_PROMPT_: Search the records for the word "lastCrc". Copy every line where it appears.
[DATASET — start]
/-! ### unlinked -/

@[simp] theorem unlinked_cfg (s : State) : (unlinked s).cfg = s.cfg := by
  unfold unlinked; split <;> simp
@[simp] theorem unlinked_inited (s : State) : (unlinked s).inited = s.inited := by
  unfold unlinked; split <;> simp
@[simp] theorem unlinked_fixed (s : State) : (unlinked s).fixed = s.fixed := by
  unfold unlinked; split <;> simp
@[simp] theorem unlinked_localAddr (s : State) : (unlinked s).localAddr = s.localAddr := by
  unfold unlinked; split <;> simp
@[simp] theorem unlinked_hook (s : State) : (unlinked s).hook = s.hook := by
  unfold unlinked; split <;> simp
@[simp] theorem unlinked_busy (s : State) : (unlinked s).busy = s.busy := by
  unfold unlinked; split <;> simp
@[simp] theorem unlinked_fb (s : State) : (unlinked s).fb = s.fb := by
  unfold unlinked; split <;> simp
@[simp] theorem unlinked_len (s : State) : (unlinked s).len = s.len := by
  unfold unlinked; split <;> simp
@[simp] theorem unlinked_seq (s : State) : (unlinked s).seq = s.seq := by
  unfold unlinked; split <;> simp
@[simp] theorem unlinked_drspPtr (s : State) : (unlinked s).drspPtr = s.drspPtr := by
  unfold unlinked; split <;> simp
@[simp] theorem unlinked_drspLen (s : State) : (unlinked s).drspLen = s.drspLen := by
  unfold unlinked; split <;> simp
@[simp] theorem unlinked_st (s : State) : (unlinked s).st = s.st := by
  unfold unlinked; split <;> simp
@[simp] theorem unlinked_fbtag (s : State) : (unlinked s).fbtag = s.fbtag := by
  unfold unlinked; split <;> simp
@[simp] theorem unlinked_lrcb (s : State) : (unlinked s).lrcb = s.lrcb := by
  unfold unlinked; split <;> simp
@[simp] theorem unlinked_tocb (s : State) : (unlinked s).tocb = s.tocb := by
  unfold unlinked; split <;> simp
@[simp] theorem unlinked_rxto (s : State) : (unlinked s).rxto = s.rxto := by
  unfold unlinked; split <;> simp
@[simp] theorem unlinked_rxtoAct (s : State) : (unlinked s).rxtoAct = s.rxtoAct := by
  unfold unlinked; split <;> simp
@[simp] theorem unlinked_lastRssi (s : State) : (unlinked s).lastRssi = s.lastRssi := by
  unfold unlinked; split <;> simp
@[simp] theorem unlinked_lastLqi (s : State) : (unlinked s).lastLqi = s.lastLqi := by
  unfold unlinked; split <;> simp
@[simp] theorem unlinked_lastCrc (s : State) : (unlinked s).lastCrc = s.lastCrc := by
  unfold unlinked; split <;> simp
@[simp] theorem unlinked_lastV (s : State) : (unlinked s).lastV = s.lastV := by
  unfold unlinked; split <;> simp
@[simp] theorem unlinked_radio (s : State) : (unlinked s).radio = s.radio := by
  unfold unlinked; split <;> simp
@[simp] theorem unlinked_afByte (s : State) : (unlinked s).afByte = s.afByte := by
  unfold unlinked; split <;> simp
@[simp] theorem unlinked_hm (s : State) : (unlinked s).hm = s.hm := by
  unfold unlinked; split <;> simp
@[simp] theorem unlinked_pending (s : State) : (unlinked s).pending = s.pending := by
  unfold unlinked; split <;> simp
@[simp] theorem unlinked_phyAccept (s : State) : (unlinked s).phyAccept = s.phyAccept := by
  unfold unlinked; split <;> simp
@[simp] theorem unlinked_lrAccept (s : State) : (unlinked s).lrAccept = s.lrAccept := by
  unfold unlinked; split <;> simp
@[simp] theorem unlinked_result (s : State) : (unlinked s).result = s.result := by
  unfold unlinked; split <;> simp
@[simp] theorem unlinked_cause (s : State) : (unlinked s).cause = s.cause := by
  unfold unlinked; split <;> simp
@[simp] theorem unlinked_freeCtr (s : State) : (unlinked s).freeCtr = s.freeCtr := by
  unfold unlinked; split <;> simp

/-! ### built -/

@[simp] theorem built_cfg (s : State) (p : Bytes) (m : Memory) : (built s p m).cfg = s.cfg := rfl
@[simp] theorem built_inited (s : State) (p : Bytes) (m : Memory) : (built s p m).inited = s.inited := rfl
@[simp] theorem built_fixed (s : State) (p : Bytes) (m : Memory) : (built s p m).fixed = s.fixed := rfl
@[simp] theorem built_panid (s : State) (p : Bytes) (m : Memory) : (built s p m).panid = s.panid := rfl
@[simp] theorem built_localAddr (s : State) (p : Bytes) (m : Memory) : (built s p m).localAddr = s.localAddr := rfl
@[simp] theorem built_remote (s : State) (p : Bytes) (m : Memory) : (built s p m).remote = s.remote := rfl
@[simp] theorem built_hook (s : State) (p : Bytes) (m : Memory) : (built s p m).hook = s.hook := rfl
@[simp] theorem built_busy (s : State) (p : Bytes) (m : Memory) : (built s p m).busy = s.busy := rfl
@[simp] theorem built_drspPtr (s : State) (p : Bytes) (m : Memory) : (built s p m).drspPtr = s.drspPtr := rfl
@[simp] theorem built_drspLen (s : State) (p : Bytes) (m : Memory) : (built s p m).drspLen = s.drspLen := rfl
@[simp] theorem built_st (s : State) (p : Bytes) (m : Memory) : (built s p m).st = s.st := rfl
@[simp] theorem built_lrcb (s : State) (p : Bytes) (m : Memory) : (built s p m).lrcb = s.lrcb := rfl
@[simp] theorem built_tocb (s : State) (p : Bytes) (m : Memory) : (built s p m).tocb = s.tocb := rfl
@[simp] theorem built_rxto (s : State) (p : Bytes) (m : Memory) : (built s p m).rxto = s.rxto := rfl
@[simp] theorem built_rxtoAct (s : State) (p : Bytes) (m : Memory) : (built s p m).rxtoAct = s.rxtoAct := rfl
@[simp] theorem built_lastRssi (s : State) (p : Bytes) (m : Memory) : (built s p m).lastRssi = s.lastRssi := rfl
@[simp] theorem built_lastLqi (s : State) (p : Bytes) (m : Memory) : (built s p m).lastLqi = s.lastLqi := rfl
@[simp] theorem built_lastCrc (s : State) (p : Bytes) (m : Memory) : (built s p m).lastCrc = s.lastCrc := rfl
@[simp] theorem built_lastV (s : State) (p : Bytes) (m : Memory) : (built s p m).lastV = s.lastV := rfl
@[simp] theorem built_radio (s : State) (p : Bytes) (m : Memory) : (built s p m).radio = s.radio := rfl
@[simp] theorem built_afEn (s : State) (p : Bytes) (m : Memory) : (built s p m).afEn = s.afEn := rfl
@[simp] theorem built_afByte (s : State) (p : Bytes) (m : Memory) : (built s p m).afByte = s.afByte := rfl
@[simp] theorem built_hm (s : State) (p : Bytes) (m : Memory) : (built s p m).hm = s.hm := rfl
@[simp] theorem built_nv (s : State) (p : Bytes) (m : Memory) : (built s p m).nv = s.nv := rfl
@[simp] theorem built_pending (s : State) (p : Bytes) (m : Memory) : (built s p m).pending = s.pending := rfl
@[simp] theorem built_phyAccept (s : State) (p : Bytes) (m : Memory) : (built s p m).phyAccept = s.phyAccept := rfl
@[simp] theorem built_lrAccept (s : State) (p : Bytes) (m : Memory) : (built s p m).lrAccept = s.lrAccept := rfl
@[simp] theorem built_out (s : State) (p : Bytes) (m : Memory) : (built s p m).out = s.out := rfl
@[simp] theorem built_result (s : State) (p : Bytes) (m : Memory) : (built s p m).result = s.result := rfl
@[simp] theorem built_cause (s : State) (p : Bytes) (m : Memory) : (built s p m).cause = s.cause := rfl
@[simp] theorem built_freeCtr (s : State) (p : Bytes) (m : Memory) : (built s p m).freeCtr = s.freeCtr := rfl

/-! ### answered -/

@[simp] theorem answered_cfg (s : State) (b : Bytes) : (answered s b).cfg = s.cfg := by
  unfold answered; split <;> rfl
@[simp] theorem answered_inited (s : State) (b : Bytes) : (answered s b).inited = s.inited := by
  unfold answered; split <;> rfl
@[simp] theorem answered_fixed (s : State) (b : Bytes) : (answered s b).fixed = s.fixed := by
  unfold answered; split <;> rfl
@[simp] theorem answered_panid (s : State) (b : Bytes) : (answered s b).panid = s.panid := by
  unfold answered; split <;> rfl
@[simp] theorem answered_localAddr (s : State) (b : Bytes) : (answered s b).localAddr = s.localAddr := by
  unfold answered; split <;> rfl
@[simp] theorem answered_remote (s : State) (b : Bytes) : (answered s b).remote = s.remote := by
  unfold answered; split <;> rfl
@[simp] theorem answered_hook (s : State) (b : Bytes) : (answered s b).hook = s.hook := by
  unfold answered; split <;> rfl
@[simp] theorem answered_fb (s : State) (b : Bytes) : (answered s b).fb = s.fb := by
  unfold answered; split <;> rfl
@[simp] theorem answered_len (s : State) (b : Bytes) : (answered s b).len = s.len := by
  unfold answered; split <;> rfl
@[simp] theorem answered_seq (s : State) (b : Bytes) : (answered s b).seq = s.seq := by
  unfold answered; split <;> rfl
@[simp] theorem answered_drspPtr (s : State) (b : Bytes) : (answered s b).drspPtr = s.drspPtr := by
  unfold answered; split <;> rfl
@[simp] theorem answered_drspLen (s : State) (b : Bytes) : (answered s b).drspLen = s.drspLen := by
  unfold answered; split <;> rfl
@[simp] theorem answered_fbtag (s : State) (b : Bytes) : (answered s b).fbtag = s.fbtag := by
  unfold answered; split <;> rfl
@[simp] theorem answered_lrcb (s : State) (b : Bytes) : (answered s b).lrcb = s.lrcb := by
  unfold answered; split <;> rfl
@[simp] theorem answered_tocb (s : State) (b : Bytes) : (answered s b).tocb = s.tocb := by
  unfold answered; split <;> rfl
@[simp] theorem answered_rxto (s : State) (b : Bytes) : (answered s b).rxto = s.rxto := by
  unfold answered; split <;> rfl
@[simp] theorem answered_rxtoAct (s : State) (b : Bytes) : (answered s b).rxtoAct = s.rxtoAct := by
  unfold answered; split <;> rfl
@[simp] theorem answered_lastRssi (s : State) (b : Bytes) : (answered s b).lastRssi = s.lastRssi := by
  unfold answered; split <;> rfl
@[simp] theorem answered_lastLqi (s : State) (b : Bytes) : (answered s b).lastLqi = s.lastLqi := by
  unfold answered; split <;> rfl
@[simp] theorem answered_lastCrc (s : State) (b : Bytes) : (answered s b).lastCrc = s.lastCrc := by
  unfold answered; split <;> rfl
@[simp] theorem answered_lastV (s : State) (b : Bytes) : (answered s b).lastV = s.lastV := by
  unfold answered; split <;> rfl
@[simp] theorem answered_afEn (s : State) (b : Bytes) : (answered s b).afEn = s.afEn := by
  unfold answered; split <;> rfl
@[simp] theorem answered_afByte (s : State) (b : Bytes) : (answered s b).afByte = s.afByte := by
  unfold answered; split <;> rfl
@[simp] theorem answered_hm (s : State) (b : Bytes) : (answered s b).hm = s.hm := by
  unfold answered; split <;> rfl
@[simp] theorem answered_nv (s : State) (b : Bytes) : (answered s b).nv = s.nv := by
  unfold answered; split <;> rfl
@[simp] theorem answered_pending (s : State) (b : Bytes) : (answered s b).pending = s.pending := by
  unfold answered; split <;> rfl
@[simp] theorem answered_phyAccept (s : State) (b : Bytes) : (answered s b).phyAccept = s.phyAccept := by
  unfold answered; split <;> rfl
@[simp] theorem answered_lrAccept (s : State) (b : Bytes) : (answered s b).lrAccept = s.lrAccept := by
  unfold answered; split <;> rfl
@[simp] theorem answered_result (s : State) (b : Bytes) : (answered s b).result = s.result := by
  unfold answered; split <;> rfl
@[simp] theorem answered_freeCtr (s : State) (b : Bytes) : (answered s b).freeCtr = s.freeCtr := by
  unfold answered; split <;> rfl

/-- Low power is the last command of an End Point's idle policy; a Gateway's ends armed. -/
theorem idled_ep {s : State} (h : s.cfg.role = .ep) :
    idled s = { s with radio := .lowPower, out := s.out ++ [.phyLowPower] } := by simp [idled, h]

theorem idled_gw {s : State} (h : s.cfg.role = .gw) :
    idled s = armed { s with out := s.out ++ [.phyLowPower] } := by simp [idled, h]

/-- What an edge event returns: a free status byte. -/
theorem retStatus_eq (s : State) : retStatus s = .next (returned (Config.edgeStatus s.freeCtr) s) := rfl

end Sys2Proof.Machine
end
[DATASET — finish]
_ANSWER FOR THE TASK_:
@[simp] theorem unlinked_lastCrc (s : State) : (unlinked s).lastCrc = s.lastCrc := by
@[simp] theorem built_lastCrc (s : State) (p : Bytes) (m : Memory) : (built s p m).lastCrc = s.lastCrc := rfl
@[simp] theorem answered_lastCrc (s : State) (b : Bytes) : (answered s b).lastCrc = s.lastCrc := by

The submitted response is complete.